Task to carry out »
Locate the string "inHand" throughout the material and copy every line in which it occurs.

::: Input

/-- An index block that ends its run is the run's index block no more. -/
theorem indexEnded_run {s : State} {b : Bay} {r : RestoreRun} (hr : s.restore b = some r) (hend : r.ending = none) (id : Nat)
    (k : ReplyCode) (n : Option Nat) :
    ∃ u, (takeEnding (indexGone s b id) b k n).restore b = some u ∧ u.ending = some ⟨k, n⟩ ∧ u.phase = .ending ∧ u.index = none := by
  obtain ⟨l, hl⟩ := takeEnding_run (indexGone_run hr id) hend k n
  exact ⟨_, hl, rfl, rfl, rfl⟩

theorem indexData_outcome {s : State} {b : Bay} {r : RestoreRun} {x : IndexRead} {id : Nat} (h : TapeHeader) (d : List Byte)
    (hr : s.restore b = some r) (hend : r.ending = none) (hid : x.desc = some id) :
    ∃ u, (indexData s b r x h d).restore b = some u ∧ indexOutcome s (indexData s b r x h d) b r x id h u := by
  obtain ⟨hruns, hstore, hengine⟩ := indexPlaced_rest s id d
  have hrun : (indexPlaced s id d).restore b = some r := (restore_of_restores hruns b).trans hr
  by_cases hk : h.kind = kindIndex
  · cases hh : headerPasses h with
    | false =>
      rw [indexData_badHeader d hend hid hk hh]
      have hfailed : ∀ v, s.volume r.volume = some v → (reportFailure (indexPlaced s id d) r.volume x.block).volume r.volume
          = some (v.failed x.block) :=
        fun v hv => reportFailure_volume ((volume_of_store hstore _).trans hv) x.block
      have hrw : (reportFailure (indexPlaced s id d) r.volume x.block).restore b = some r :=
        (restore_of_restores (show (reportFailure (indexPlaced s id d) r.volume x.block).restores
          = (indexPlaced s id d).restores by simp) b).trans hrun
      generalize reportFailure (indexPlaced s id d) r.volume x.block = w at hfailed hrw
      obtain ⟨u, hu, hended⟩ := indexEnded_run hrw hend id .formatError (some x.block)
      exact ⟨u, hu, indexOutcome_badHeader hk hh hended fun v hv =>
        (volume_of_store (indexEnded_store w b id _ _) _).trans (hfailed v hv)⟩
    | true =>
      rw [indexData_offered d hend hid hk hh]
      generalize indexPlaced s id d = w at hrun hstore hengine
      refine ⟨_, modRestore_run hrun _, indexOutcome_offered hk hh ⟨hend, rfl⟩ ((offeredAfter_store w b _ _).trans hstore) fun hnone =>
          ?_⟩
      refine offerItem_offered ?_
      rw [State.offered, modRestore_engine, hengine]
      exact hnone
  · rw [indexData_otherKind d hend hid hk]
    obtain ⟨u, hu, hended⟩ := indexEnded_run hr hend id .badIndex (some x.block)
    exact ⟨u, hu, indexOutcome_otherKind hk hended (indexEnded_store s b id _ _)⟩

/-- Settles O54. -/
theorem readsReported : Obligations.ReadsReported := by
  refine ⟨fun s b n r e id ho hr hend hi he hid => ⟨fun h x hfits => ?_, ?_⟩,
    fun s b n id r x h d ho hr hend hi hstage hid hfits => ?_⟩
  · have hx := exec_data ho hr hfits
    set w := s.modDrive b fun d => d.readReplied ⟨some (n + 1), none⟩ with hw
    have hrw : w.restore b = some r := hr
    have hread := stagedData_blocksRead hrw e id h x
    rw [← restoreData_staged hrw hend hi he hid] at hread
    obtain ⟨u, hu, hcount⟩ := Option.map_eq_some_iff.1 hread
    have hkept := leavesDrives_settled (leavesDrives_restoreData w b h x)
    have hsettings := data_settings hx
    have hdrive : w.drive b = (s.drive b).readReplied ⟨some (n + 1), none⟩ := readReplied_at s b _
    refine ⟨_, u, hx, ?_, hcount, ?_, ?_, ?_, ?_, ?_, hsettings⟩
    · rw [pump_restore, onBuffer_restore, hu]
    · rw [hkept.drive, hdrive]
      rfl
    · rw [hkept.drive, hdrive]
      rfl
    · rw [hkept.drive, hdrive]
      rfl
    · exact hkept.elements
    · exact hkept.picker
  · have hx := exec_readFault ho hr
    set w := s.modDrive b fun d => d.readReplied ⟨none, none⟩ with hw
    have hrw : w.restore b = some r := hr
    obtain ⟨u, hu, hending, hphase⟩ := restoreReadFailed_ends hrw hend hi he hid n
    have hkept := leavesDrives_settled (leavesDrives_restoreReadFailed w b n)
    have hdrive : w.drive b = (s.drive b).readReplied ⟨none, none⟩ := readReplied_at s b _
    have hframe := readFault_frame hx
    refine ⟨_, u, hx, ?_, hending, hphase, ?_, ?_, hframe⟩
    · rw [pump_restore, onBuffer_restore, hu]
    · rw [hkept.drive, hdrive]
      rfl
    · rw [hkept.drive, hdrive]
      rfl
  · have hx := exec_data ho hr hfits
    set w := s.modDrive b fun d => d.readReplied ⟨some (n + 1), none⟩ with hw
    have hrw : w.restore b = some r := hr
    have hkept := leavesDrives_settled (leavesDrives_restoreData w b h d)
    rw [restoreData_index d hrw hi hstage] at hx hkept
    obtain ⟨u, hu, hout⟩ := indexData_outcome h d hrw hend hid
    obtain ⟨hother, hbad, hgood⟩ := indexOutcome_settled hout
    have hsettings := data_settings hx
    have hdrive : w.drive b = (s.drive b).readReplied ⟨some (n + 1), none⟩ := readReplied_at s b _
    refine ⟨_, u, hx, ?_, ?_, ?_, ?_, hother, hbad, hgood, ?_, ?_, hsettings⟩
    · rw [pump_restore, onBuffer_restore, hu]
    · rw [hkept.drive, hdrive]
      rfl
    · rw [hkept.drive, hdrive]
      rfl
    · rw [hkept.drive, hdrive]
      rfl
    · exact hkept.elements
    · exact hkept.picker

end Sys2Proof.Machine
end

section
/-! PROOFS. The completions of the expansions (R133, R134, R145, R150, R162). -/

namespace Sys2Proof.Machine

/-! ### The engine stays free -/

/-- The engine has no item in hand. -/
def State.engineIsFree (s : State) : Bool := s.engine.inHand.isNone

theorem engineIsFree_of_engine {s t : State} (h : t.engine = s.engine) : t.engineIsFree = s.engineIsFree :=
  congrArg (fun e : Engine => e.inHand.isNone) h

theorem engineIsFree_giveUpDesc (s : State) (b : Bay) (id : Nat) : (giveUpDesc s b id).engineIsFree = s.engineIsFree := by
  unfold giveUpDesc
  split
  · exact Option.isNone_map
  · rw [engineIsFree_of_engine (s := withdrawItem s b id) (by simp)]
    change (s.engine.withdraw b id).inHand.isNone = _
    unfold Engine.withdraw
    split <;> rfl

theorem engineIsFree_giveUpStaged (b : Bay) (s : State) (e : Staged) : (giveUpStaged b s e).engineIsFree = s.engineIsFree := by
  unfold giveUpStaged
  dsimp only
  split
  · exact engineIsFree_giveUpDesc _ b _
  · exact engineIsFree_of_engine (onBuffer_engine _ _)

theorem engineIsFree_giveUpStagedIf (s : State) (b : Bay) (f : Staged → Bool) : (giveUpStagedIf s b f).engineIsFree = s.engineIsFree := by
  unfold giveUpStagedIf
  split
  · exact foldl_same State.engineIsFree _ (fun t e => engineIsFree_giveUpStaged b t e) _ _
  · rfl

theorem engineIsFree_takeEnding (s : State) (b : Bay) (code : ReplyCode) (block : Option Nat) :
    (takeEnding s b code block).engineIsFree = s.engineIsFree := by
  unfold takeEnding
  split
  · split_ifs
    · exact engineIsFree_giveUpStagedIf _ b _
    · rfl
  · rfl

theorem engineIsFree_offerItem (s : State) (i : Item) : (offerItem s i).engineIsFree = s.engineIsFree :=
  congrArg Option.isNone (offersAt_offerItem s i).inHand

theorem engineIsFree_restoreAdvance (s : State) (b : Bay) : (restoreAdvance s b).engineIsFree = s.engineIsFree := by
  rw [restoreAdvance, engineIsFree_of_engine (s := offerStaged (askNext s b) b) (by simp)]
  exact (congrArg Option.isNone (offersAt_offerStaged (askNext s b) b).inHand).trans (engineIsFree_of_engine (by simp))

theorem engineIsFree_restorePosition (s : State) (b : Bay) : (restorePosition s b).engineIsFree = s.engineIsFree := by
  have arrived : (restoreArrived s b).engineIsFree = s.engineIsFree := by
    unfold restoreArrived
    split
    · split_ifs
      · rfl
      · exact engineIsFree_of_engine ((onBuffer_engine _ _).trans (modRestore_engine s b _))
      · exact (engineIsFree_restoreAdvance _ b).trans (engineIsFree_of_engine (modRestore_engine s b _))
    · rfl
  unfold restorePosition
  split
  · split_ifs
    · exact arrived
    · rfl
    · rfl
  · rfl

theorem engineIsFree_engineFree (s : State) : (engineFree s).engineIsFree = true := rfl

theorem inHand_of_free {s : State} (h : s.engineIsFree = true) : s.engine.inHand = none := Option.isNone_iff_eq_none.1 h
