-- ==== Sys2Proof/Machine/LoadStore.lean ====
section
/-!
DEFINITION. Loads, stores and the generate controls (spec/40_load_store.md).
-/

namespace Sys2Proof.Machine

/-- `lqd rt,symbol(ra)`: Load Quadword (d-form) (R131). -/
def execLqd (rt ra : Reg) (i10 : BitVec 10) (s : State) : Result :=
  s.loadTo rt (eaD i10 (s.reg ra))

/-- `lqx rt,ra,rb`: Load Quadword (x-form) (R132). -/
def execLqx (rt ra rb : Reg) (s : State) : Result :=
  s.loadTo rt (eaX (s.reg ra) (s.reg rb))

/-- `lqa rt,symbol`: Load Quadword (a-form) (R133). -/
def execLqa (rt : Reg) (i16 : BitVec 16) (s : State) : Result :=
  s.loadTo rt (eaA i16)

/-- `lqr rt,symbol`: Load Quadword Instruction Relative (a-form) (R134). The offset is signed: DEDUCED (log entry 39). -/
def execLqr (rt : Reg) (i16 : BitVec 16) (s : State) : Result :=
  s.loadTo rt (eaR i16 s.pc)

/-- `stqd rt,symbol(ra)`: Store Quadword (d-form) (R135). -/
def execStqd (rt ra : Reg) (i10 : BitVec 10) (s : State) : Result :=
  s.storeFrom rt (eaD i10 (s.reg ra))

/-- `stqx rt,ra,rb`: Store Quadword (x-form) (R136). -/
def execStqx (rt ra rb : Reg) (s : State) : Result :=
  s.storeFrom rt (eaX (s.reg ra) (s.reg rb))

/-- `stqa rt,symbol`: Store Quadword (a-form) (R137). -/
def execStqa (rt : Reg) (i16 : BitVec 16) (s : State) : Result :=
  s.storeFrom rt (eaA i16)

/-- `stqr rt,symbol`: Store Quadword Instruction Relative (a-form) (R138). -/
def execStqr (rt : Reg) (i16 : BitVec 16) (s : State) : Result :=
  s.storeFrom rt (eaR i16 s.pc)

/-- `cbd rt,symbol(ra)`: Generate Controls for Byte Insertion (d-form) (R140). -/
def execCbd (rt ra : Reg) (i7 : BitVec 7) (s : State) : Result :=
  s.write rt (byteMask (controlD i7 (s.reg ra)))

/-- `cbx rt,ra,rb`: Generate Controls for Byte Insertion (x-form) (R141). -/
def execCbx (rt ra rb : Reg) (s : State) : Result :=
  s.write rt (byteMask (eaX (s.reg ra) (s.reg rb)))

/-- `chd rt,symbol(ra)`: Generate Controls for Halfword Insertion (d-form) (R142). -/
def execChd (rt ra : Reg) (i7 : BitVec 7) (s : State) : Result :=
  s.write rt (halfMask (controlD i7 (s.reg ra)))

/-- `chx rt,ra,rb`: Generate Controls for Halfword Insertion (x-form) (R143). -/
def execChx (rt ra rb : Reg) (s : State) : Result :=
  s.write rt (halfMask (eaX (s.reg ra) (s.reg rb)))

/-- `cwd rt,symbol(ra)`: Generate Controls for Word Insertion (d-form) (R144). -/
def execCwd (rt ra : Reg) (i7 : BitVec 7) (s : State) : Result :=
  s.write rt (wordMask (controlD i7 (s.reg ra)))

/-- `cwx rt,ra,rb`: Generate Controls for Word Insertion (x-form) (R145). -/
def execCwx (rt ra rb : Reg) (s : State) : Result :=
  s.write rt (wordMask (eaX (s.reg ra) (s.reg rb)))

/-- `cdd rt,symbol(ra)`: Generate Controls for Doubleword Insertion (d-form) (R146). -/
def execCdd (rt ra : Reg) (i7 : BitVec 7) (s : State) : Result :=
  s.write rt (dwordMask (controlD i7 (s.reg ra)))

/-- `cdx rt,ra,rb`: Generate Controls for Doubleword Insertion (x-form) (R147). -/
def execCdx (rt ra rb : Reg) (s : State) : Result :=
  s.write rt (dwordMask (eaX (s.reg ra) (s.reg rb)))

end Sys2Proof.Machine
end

::::::
::: Input

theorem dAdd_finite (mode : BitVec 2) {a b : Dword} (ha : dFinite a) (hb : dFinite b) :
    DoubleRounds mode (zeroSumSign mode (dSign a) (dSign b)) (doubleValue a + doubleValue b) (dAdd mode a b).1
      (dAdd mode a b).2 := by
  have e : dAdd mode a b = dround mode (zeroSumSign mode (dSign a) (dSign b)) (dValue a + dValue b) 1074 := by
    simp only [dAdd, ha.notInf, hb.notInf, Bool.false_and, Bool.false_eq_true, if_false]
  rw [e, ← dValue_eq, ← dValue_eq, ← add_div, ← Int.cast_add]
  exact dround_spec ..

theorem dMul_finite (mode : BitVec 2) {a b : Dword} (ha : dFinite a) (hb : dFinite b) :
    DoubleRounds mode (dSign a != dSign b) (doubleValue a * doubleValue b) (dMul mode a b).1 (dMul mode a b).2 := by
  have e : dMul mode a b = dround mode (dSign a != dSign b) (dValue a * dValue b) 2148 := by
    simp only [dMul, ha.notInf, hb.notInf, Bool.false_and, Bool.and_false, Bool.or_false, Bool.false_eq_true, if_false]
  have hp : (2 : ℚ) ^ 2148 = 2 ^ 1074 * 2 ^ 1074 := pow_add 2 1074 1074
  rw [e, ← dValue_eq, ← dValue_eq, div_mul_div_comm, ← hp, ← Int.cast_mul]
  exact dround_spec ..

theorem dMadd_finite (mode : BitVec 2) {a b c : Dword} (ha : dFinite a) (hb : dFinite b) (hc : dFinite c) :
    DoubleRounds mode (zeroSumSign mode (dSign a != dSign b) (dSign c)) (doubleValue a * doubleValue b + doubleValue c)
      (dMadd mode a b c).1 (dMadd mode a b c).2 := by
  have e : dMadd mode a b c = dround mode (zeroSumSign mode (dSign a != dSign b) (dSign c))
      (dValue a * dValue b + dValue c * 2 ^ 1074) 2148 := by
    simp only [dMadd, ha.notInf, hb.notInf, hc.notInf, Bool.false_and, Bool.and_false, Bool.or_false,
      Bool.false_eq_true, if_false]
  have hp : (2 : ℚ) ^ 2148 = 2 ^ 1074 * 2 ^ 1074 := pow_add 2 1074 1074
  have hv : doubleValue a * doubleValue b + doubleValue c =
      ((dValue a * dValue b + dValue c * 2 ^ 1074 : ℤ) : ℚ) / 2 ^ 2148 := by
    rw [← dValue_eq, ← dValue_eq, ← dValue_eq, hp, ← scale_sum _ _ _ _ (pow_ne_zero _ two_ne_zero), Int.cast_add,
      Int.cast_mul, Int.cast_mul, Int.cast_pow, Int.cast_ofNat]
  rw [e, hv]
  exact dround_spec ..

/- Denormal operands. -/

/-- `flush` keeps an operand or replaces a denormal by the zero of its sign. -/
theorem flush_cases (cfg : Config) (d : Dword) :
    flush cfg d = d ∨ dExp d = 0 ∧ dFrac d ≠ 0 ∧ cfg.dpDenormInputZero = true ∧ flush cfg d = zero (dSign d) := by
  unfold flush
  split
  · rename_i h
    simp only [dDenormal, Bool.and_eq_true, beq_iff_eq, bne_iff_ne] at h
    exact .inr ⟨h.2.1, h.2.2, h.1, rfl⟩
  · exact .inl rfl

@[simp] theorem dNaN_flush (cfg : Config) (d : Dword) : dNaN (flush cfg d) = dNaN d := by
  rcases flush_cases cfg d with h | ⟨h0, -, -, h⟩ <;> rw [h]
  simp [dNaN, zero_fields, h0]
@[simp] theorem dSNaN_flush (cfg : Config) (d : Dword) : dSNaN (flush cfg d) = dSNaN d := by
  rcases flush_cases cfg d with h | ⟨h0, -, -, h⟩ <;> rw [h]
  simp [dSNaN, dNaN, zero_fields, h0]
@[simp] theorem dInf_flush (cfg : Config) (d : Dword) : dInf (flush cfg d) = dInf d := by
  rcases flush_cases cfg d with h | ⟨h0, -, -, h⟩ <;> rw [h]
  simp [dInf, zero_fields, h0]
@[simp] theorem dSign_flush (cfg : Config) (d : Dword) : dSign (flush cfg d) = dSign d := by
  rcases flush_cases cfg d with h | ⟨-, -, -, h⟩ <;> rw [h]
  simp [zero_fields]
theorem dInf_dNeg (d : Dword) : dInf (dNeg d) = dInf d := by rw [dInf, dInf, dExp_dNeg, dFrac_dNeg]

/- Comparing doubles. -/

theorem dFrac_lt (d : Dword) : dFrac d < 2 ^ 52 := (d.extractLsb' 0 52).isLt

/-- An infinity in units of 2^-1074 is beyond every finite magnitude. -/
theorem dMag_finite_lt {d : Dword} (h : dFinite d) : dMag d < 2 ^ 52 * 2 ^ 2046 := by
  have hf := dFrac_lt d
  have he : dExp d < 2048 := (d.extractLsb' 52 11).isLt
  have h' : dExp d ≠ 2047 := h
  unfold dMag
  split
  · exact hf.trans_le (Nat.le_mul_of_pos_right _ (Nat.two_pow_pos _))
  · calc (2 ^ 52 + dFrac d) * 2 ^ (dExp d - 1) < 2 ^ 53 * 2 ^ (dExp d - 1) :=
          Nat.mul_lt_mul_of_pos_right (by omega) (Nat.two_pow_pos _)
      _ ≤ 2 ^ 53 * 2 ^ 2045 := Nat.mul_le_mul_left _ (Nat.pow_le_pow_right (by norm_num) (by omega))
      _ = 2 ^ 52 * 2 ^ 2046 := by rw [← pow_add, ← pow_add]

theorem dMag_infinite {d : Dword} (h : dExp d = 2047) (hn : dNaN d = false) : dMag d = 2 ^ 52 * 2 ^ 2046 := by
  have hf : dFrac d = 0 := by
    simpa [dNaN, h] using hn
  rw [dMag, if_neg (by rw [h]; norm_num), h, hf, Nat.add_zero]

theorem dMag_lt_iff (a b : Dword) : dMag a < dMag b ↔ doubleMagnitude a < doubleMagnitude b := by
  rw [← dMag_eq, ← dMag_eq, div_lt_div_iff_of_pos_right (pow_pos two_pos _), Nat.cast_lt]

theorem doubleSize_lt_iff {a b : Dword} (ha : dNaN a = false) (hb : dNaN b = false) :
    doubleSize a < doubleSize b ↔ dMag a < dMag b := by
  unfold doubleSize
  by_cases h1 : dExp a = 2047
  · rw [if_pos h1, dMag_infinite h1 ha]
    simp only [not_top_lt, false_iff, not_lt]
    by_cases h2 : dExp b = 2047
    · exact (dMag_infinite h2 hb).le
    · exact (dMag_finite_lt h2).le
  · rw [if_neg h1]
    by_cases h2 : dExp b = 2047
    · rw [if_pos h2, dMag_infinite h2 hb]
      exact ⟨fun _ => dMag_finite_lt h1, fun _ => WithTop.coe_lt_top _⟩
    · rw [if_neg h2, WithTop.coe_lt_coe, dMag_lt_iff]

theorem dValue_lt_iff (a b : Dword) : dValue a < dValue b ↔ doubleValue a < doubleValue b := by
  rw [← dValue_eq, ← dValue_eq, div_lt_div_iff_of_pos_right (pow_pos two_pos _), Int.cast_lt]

::::::
::: Input

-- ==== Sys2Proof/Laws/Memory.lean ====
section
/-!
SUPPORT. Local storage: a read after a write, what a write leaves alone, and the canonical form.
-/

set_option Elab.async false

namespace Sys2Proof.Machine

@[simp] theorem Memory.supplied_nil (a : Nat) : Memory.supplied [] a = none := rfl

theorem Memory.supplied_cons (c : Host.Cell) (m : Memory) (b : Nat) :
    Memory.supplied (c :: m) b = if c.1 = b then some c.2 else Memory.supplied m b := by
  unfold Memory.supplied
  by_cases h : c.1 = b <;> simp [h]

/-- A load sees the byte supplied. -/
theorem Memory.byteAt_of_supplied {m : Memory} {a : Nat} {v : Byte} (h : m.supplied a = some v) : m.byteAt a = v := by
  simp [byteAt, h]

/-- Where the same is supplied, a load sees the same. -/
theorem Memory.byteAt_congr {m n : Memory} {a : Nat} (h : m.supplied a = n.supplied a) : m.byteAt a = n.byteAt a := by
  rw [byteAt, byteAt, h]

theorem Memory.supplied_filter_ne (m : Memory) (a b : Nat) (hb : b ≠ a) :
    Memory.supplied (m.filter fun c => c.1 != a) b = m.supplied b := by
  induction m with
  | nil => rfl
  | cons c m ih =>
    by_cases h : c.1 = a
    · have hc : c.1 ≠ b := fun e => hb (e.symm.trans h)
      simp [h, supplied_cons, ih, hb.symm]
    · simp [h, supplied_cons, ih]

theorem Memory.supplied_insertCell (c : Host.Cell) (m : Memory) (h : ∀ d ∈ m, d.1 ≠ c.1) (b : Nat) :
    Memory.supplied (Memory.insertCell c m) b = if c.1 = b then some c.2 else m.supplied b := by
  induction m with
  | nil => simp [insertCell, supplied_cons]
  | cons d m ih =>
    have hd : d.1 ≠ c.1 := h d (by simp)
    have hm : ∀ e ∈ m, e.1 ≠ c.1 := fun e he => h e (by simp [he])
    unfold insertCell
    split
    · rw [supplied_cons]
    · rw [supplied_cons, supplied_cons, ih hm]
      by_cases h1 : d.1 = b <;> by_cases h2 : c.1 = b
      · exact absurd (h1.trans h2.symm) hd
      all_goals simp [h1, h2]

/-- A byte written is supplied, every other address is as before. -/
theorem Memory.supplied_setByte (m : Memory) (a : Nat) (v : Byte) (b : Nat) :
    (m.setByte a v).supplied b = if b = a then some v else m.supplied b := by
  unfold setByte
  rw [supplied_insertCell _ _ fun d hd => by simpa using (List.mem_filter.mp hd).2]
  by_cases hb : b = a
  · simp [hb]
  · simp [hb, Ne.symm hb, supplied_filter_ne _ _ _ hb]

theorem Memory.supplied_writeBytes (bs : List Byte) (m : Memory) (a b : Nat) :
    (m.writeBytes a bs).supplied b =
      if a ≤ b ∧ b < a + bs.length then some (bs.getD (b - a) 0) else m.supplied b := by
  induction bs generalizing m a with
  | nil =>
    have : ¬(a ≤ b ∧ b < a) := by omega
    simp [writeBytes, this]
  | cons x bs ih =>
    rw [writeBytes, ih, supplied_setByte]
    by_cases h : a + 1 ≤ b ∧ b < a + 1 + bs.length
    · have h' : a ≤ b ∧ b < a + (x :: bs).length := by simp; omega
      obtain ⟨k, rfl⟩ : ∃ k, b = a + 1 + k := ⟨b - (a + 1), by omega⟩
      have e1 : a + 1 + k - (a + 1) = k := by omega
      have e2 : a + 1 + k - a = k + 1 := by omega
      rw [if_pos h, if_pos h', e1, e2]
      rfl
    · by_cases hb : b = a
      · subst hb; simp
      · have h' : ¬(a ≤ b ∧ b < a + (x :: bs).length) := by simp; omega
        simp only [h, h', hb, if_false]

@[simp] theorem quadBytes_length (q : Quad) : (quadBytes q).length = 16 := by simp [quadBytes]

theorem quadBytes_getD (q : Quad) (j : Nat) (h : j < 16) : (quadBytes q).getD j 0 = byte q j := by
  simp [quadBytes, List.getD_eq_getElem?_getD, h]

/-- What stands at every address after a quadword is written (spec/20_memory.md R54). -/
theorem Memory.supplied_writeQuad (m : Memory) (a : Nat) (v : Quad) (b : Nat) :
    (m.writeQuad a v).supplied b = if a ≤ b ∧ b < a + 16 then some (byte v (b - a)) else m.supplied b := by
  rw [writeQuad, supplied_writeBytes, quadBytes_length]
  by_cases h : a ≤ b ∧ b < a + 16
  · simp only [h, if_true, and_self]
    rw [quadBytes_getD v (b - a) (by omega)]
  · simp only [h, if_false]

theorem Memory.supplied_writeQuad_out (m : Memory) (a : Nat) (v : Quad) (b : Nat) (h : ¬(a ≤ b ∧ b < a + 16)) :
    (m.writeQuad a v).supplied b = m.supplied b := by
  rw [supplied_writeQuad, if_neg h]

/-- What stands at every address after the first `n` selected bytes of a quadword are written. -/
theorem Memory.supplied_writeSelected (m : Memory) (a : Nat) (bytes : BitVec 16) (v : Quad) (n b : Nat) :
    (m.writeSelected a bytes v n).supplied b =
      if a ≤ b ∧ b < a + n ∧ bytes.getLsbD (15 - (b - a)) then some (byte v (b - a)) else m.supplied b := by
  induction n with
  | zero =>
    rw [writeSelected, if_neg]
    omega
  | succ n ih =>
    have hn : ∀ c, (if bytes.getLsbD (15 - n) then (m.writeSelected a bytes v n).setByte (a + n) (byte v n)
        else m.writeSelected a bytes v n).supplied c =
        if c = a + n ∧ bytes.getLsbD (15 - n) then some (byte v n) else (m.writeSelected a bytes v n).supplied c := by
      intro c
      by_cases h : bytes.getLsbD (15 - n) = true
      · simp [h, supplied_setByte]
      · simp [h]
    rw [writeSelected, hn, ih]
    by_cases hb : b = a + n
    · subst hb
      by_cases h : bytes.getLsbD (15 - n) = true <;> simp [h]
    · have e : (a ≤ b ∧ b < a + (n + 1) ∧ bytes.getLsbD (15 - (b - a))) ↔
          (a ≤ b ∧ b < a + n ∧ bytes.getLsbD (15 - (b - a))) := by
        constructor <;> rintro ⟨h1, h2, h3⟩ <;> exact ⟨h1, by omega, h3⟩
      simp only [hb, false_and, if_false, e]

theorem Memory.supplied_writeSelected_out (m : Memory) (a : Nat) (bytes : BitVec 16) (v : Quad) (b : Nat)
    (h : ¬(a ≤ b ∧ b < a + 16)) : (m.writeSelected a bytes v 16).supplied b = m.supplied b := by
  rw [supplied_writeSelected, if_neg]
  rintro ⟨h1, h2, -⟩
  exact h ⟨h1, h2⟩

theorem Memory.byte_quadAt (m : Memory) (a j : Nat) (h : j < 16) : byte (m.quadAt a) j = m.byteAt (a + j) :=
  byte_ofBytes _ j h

::::::

Written solution »
def State.engineIsFree (s : State) : Bool := s.engine.inHand.isNone
  congrArg (fun e : Engine => e.inHand.isNone) h
    change (s.engine.withdraw b id).inHand.isNone = _
  congrArg Option.isNone (offersAt_offerItem s i).inHand
  exact (congrArg Option.isNone (offersAt_offerStaged (askNext s b) b).inHand).trans (engineIsFree_of_engine (by simp))
theorem inHand_of_free {s : State} (h : s.engineIsFree = true) : s.engine.inHand = none := Option.isNone_iff_eq_none.1 h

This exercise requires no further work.